The problem =>
In the records below, the line with "cfg).replyArmedTime = 0 := rfl" opens the range and the line with "r).cfg = s.cfg := rfl" closes it; print that range exactly and nothing else.

Extracted information =>
-- ==== Sys2Proof/Laws/State.lean ====
section
/-! SUPPORT. What each named update of `State` does to each field: one lemma per field per update, so that no later
proof unfolds a record update. -/

namespace Sys2Proof.Machine

open Sys2Proof

@[simp] theorem State.resetWith_cfg (cfg : Config) : (State.resetWith cfg).cfg = cfg := rfl
@[simp] theorem State.resetWith_started (cfg : Config) : (State.resetWith cfg).started = false := rfl
@[simp] theorem State.resetWith_conn (cfg : Config) : (State.resetWith cfg).conn = false := rfl
@[simp] theorem State.resetWith_curCmd (cfg : Config) : (State.resetWith cfg).curCmd = ControlMessage.zero := rfl
@[simp] theorem State.resetWith_curCmdValid (cfg : Config) : (State.resetWith cfg).curCmdValid = false := rfl
@[simp] theorem State.resetWith_replyPending (cfg : Config) : (State.resetWith cfg).replyPending = false := rfl
@[simp] theorem State.resetWith_replySlot (cfg : Config) : (State.resetWith cfg).replySlot = 0 := rfl
@[simp] theorem State.resetWith_replyArmedTime (cfg : Config) : (State.resetWith cfg).replyArmedTime = 0 := rfl
@[simp] theorem State.resetWith_lastFrameTime (cfg : Config) : (State.resetWith cfg).lastFrameTime = 0 := rfl
@[simp] theorem State.resetWith_events (cfg : Config) : (State.resetWith cfg).events = 0 := rfl
@[simp] theorem State.resetWith_irqEn (cfg : Config) : (State.resetWith cfg).irqEn = 0 := rfl
@[simp] theorem State.resetWith_ownId (cfg : Config) : (State.resetWith cfg).ownId = 0 := rfl
@[simp] theorem State.resetWith_hwRev (cfg : Config) : (State.resetWith cfg).hwRev = 0 := rfl
@[simp] theorem State.resetWith_clientTimeout (cfg : Config) : (State.resetWith cfg).clientTimeout = clientTimeoutMs := rfl
@[simp] theorem State.resetWith_slotDuration (cfg : Config) : (State.resetWith cfg).slotDuration = cfg.slotDurationReset := rfl
@[simp] theorem State.resetWith_silenceWindow (cfg : Config) : (State.resetWith cfg).silenceWindow = 0 := rfl
@[simp] theorem State.resetWith_claimEn (cfg : Config) : (State.resetWith cfg).claimEn = true := rfl
@[simp] theorem State.resetWith_cli (cfg : Config) : (State.resetWith cfg).cli = Vector.replicate 255 CliRecord.empty := rfl
@[simp] theorem State.resetWith_slot (cfg : Config) : (State.resetWith cfg).slot = Vector.replicate 6 SlotEntry.vacant := rfl
@[simp] theorem State.resetWith_claim (cfg : Config) : (State.resetWith cfg).claim = Vector.replicate 6 Claim.cleared := rfl
@[simp] theorem State.resetWith_side (cfg : Config) : (State.resetWith cfg).side = SideOperands.zero := rfl
@[simp] theorem State.resetWith_rsp (cfg : Config) : (State.resetWith cfg).rsp = none := rfl
@[simp] theorem State.resetWith_inputs (cfg : Config) : (State.resetWith cfg).inputs = [] := rfl

/-! ### `respond` -/

@[simp] theorem State.respond_cfg (s : State) (r : Result) : (s.respond r).cfg = s.cfg := rfl
@[simp] theorem State.respond_started (s : State) (r : Result) : (s.respond r).started = s.started := rfl
@[simp] theorem State.respond_conn (s : State) (r : Result) : (s.respond r).conn = s.conn := rfl
@[simp] theorem State.respond_curCmd (s : State) (r : Result) : (s.respond r).curCmd = s.curCmd := rfl
@[simp] theorem State.respond_curCmdValid (s : State) (r : Result) : (s.respond r).curCmdValid = s.curCmdValid := rfl
@[simp] theorem State.respond_replyPending (s : State) (r : Result) : (s.respond r).replyPending = s.replyPending :=
  rfl
@[simp] theorem State.respond_replySlot (s : State) (r : Result) : (s.respond r).replySlot = s.replySlot := rfl
@[simp] theorem State.respond_replyArmedTime (s : State) (r : Result) : (s.respond r).replyArmedTime = s.replyArmedTime :=
  rfl
@[simp] theorem State.respond_lastFrameTime (s : State) (r : Result) : (s.respond r).lastFrameTime = s.lastFrameTime :=
  rfl
@[simp] theorem State.respond_events (s : State) (r : Result) : (s.respond r).events = s.events := rfl
@[simp] theorem State.respond_irqEn (s : State) (r : Result) : (s.respond r).irqEn = s.irqEn := rfl
@[simp] theorem State.respond_ownId (s : State) (r : Result) : (s.respond r).ownId = s.ownId := rfl
@[simp] theorem State.respond_hwRev (s : State) (r : Result) : (s.respond r).hwRev = s.hwRev := rfl
@[simp] theorem State.respond_clientTimeout (s : State) (r : Result) : (s.respond r).clientTimeout = s.clientTimeout :=
  rfl
@[simp] theorem State.respond_slotDuration (s : State) (r : Result) : (s.respond r).slotDuration = s.slotDuration :=
  rfl
@[simp] theorem State.respond_silenceWindow (s : State) (r : Result) : (s.respond r).silenceWindow = s.silenceWindow :=
  rfl
@[simp] theorem State.respond_claimEn (s : State) (r : Result) : (s.respond r).claimEn = s.claimEn := rfl
@[simp] theorem State.respond_cli (s : State) (r : Result) : (s.respond r).cli = s.cli := rfl
@[simp] theorem State.respond_slot (s : State) (r : Result) : (s.respond r).slot = s.slot := rfl
@[simp] theorem State.respond_claim (s : State) (r : Result) : (s.respond r).claim = s.claim := rfl
@[simp] theorem State.respond_side (s : State) (r : Result) : (s.respond r).side = s.side := rfl
@[simp] theorem State.respond_rsp (s : State) (r : Result) : (s.respond r).rsp = some (.ok r) := rfl
@[simp] theorem State.respond_inputs (s : State) (r : Result) : (s.respond r).inputs = s.inputs := rfl

/-! ### `raise` -/

@[simp] theorem State.raise_cfg (s : State) (e : Status) : (s.raise e).cfg = s.cfg := rfl
@[simp] theorem State.raise_started (s : State) (e : Status) : (s.raise e).started = s.started := rfl
@[simp] theorem State.raise_conn (s : State) (e : Status) : (s.raise e).conn = s.conn := rfl
@[simp] theorem State.raise_curCmd (s : State) (e : Status) : (s.raise e).curCmd = s.curCmd := rfl
@[simp] theorem State.raise_curCmdValid (s : State) (e : Status) : (s.raise e).curCmdValid = s.curCmdValid := rfl
@[simp] theorem State.raise_replyPending (s : State) (e : Status) : (s.raise e).replyPending = s.replyPending := rfl
@[simp] theorem State.raise_replySlot (s : State) (e : Status) : (s.raise e).replySlot = s.replySlot := rfl
@[simp] theorem State.raise_replyArmedTime (s : State) (e : Status) : (s.raise e).replyArmedTime = s.replyArmedTime :=
  rfl
@[simp] theorem State.raise_lastFrameTime (s : State) (e : Status) : (s.raise e).lastFrameTime = s.lastFrameTime :=
  rfl
@[simp] theorem State.raise_events (s : State) (e : Status) : (s.raise e).events = s.events := rfl
@[simp] theorem State.raise_irqEn (s : State) (e : Status) : (s.raise e).irqEn = s.irqEn := rfl
@[simp] theorem State.raise_ownId (s : State) (e : Status) : (s.raise e).ownId = s.ownId := rfl
@[simp] theorem State.raise_hwRev (s : State) (e : Status) : (s.raise e).hwRev = s.hwRev := rfl
@[simp] theorem State.raise_clientTimeout (s : State) (e : Status) : (s.raise e).clientTimeout = s.clientTimeout :=
  rfl
@[simp] theorem State.raise_slotDuration (s : State) (e : Status) : (s.raise e).slotDuration = s.slotDuration := rfl
@[simp] theorem State.raise_silenceWindow (s : State) (e : Status) : (s.raise e).silenceWindow = s.silenceWindow :=
  rfl
@[simp] theorem State.raise_claimEn (s : State) (e : Status) : (s.raise e).claimEn = s.claimEn := rfl
@[simp] theorem State.raise_cli (s : State) (e : Status) : (s.raise e).cli = s.cli := rfl
@[simp] theorem State.raise_slot (s : State) (e : Status) : (s.raise e).slot = s.slot := rfl
@[simp] theorem State.raise_claim (s : State) (e : Status) : (s.raise e).claim = s.claim := rfl
@[simp] theorem State.raise_side (s : State) (e : Status) : (s.raise e).side = s.side := rfl
@[simp] theorem State.raise_rsp (s : State) (e : Status) : (s.raise e).rsp = some (.raised e) := rfl
@[simp] theorem State.raise_inputs (s : State) (e : Status) : (s.raise e).inputs = s.inputs := rfl

/-! ### `accept` -/

@[simp] theorem State.accept_cfg (s : State) (e : Edge) : (s.accept e).cfg = s.cfg := rfl
@[simp] theorem State.accept_started (s : State) (e : Edge) : (s.accept e).started = s.started := rfl
@[simp] theorem State.accept_conn (s : State) (e : Edge) : (s.accept e).conn = s.conn := rfl
@[simp] theorem State.accept_curCmd (s : State) (e : Edge) : (s.accept e).curCmd = s.curCmd := rfl
@[simp] theorem State.accept_curCmdValid (s : State) (e : Edge) : (s.accept e).curCmdValid = s.curCmdValid := rfl
@[simp] theorem State.accept_replyPending (s : State) (e : Edge) : (s.accept e).replyPending = s.replyPending := rfl
@[simp] theorem State.accept_replySlot (s : State) (e : Edge) : (s.accept e).replySlot = s.replySlot := rfl
@[simp] theorem State.accept_replyArmedTime (s : State) (e : Edge) : (s.accept e).replyArmedTime = s.replyArmedTime :=
  rfl
@[simp] theorem State.accept_lastFrameTime (s : State) (e : Edge) : (s.accept e).lastFrameTime = s.lastFrameTime :=
  rfl
@[simp] theorem State.accept_events (s : State) (e : Edge) : (s.accept e).events = s.events := rfl
@[simp] theorem State.accept_irqEn (s : State) (e : Edge) : (s.accept e).irqEn = s.irqEn := rfl
@[simp] theorem State.accept_ownId (s : State) (e : Edge) : (s.accept e).ownId = s.ownId := rfl
@[simp] theorem State.accept_hwRev (s : State) (e : Edge) : (s.accept e).hwRev = s.hwRev := rfl
@[simp] theorem State.accept_clientTimeout (s : State) (e : Edge) : (s.accept e).clientTimeout = s.clientTimeout :=
  rfl
@[simp] theorem State.accept_slotDuration (s : State) (e : Edge) : (s.accept e).slotDuration = s.slotDuration := rfl
@[simp] theorem State.accept_silenceWindow (s : State) (e : Edge) : (s.accept e).silenceWindow = s.silenceWindow :=
  rfl
@[simp] theorem State.accept_claimEn (s : State) (e : Edge) : (s.accept e).claimEn = s.claimEn := rfl
@[simp] theorem State.accept_cli (s : State) (e : Edge) : (s.accept e).cli = s.cli := rfl
@[simp] theorem State.accept_slot (s : State) (e : Edge) : (s.accept e).slot = s.slot := rfl
@[simp] theorem State.accept_claim (s : State) (e : Edge) : (s.accept e).claim = s.claim := rfl
@[simp] theorem State.accept_side (s : State) (e : Edge) : (s.accept e).side = e.side := rfl
@[simp] theorem State.accept_rsp (s : State) (e : Edge) : (s.accept e).rsp = s.rsp := rfl
@[simp] theorem State.accept_inputs (s : State) (e : Edge) : (s.accept e).inputs = s.inputs := rfl

/-! ### `takeResponse` -/

@[simp] theorem State.takeResponse_cfg (s : State) : (s.takeResponse).cfg = s.cfg := rfl
@[simp] theorem State.takeResponse_started (s : State) : (s.takeResponse).started = s.started := rfl
@[simp] theorem State.takeResponse_conn (s : State) : (s.takeResponse).conn = s.conn := rfl
@[simp] theorem State.takeResponse_curCmd (s : State) : (s.takeResponse).curCmd = s.curCmd := rfl
@[simp] theorem State.takeResponse_curCmdValid (s : State) : (s.takeResponse).curCmdValid = s.curCmdValid := rfl
@[simp] theorem State.takeResponse_replyPending (s : State) : (s.takeResponse).replyPending = s.replyPending := rfl
@[simp] theorem State.takeResponse_replySlot (s : State) : (s.takeResponse).replySlot = s.replySlot := rfl
@[simp] theorem State.takeResponse_replyArmedTime (s : State) : (s.takeResponse).replyArmedTime = s.replyArmedTime :=
  rfl
@[simp] theorem State.takeResponse_lastFrameTime (s : State) : (s.takeResponse).lastFrameTime = s.lastFrameTime := rfl
@[simp] theorem State.takeResponse_events (s : State) : (s.takeResponse).events = s.events := rfl
@[simp] theorem State.takeResponse_irqEn (s : State) : (s.takeResponse).irqEn = s.irqEn := rfl
@[simp] theorem State.takeResponse_ownId (s : State) : (s.takeResponse).ownId = s.ownId := rfl
@[simp] theorem State.takeResponse_hwRev (s : State) : (s.takeResponse).hwRev = s.hwRev := rfl
@[simp] theorem State.takeResponse_clientTimeout (s : State) : (s.takeResponse).clientTimeout = s.clientTimeout := rfl
@[simp] theorem State.takeResponse_slotDuration (s : State) : (s.takeResponse).slotDuration = s.slotDuration := rfl
@[simp] theorem State.takeResponse_silenceWindow (s : State) : (s.takeResponse).silenceWindow = s.silenceWindow := rfl
@[simp] theorem State.takeResponse_claimEn (s : State) : (s.takeResponse).claimEn = s.claimEn := rfl
@[simp] theorem State.takeResponse_cli (s : State) : (s.takeResponse).cli = s.cli := rfl
@[simp] theorem State.takeResponse_slot (s : State) : (s.takeResponse).slot = s.slot := rfl
@[simp] theorem State.takeResponse_claim (s : State) : (s.takeResponse).claim = s.claim := rfl
@[simp] theorem State.takeResponse_side (s : State) : (s.takeResponse).side = s.side := rfl
@[simp] theorem State.takeResponse_rsp (s : State) : (s.takeResponse).rsp = none := rfl
@[simp] theorem State.takeResponse_inputs (s : State) : (s.takeResponse).inputs = s.inputs := rfl

/-! ### `noteEvent` -/

@[simp] theorem State.noteEvent_cfg (s : State) (e : Event) (b : Bool) : (s.noteEvent e b).cfg = s.cfg := rfl
@[simp] theorem State.noteEvent_started (s : State) (e : Event) (b : Bool) : (s.noteEvent e b).started = s.started :=
  rfl
@[simp] theorem State.noteEvent_conn (s : State) (e : Event) (b : Bool) : (s.noteEvent e b).conn = s.conn := rfl
@[simp] theorem State.noteEvent_curCmd (s : State) (e : Event) (b : Bool) : (s.noteEvent e b).curCmd = s.curCmd := rfl
@[simp] theorem State.noteEvent_curCmdValid (s : State) (e : Event) (b : Bool) : (s.noteEvent e b).curCmdValid = s.curCmdValid :=
  rfl
@[simp] theorem State.noteEvent_replyPending (s : State) (e : Event) (b : Bool) : (s.noteEvent e b).replyPending = s.replyPending :=
  rfl
@[simp] theorem State.noteEvent_replySlot (s : State) (e : Event) (b : Bool) : (s.noteEvent e b).replySlot = s.replySlot :=
  rfl
@[simp] theorem State.noteEvent_replyArmedTime (s : State) (e : Event) (b : Bool) : (s.noteEvent e b).replyArmedTime = s.replyArmedTime :=
  rfl
@[simp] theorem State.noteEvent_lastFrameTime (s : State) (e : Event) (b : Bool) : (s.noteEvent e b).lastFrameTime = s.lastFrameTime :=
  rfl
@[simp] theorem State.noteEvent_events (s : State) (e : Event) (b : Bool) : (s.noteEvent e b).events = if b then s.events ||| e.mask else s.events :=
  rfl
@[simp] theorem State.noteEvent_irqEn (s : State) (e : Event) (b : Bool) : (s.noteEvent e b).irqEn = s.irqEn := rfl
@[simp] theorem State.noteEvent_ownId (s : State) (e : Event) (b : Bool) : (s.noteEvent e b).ownId = s.ownId := rfl
@[simp] theorem State.noteEvent_hwRev (s : State) (e : Event) (b : Bool) : (s.noteEvent e b).hwRev = s.hwRev := rfl
@[simp] theorem State.noteEvent_clientTimeout (s : State) (e : Event) (b : Bool) : (s.noteEvent e b).clientTimeout = s.clientTimeout :=
  rfl
@[simp] theorem State.noteEvent_slotDuration (s : State) (e : Event) (b : Bool) : (s.noteEvent e b).slotDuration = s.slotDuration :=
  rfl
@[simp] theorem State.noteEvent_silenceWindow (s : State) (e : Event) (b : Bool) : (s.noteEvent e b).silenceWindow = s.silenceWindow :=
  rfl
@[simp] theorem State.noteEvent_claimEn (s : State) (e : Event) (b : Bool) : (s.noteEvent e b).claimEn = s.claimEn :=
  rfl
@[simp] theorem State.noteEvent_cli (s : State) (e : Event) (b : Bool) : (s.noteEvent e b).cli = s.cli := rfl
@[simp] theorem State.noteEvent_slot (s : State) (e : Event) (b : Bool) : (s.noteEvent e b).slot = s.slot := rfl
@[simp] theorem State.noteEvent_claim (s : State) (e : Event) (b : Bool) : (s.noteEvent e b).claim = s.claim := rfl
@[simp] theorem State.noteEvent_side (s : State) (e : Event) (b : Bool) : (s.noteEvent e b).side = s.side := rfl
@[simp] theorem State.noteEvent_rsp (s : State) (e : Event) (b : Bool) : (s.noteEvent e b).rsp = s.rsp := rfl
@[simp] theorem State.noteEvent_inputs (s : State) (e : Event) (b : Bool) : (s.noteEvent e b).inputs = s.inputs := rfl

Output for this task =>
@[simp] theorem State.resetWith_replyArmedTime (cfg : Config) : (State.resetWith cfg).replyArmedTime = 0 := rfl
@[simp] theorem State.resetWith_lastFrameTime (cfg : Config) : (State.resetWith cfg).lastFrameTime = 0 := rfl
@[simp] theorem State.resetWith_events (cfg : Config) : (State.resetWith cfg).events = 0 := rfl
@[simp] theorem State.resetWith_irqEn (cfg : Config) : (State.resetWith cfg).irqEn = 0 := rfl
@[simp] theorem State.resetWith_ownId (cfg : Config) : (State.resetWith cfg).ownId = 0 := rfl
@[simp] theorem State.resetWith_hwRev (cfg : Config) : (State.resetWith cfg).hwRev = 0 := rfl
@[simp] theorem State.resetWith_clientTimeout (cfg : Config) : (State.resetWith cfg).clientTimeout = clientTimeoutMs := rfl
@[simp] theorem State.resetWith_slotDuration (cfg : Config) : (State.resetWith cfg).slotDuration = cfg.slotDurationReset := rfl
@[simp] theorem State.resetWith_silenceWindow (cfg : Config) : (State.resetWith cfg).silenceWindow = 0 := rfl
@[simp] theorem State.resetWith_claimEn (cfg : Config) : (State.resetWith cfg).claimEn = true := rfl
@[simp] theorem State.resetWith_cli (cfg : Config) : (State.resetWith cfg).cli = Vector.replicate 255 CliRecord.empty := rfl
@[simp] theorem State.resetWith_slot (cfg : Config) : (State.resetWith cfg).slot = Vector.replicate 6 SlotEntry.vacant := rfl
@[simp] theorem State.resetWith_claim (cfg : Config) : (State.resetWith cfg).claim = Vector.replicate 6 Claim.cleared := rfl
@[simp] theorem State.resetWith_side (cfg : Config) : (State.resetWith cfg).side = SideOperands.zero := rfl
@[simp] theorem State.resetWith_rsp (cfg : Config) : (State.resetWith cfg).rsp = none := rfl
@[simp] theorem State.resetWith_inputs (cfg : Config) : (State.resetWith cfg).inputs = [] := rfl

/-! ### `respond` -/

@[simp] theorem State.respond_cfg (s : State) (r : Result) : (s.respond r).cfg = s.cfg := rfl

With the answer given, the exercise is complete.